Directions for this task: Only lines holding the word "State" are wanted. Copy them from the listing below.
::::::
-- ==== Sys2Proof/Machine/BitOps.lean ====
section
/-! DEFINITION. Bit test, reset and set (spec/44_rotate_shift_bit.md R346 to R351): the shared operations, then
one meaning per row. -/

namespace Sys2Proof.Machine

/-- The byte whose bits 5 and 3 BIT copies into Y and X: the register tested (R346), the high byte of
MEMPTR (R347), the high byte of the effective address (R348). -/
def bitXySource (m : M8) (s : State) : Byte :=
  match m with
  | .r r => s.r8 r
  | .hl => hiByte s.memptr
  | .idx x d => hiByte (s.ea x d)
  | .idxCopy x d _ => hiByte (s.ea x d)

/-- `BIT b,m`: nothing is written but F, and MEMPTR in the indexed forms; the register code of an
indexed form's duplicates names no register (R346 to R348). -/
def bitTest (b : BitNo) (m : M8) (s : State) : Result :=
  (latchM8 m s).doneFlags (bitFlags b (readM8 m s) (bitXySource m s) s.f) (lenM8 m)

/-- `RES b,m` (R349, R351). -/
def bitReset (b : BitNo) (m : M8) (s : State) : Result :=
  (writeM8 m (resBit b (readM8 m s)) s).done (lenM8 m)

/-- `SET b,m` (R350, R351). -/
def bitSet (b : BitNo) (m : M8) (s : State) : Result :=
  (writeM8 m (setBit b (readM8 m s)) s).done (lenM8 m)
::::::
Exercise response:
def bitXySource (m : M8) (s : State) : Byte :=
def bitTest (b : BitNo) (m : M8) (s : State) : Result :=
def bitReset (b : BitNo) (m : M8) (s : State) : Result :=
def bitSet (b : BitNo) (m : M8) (s : State) : Result :=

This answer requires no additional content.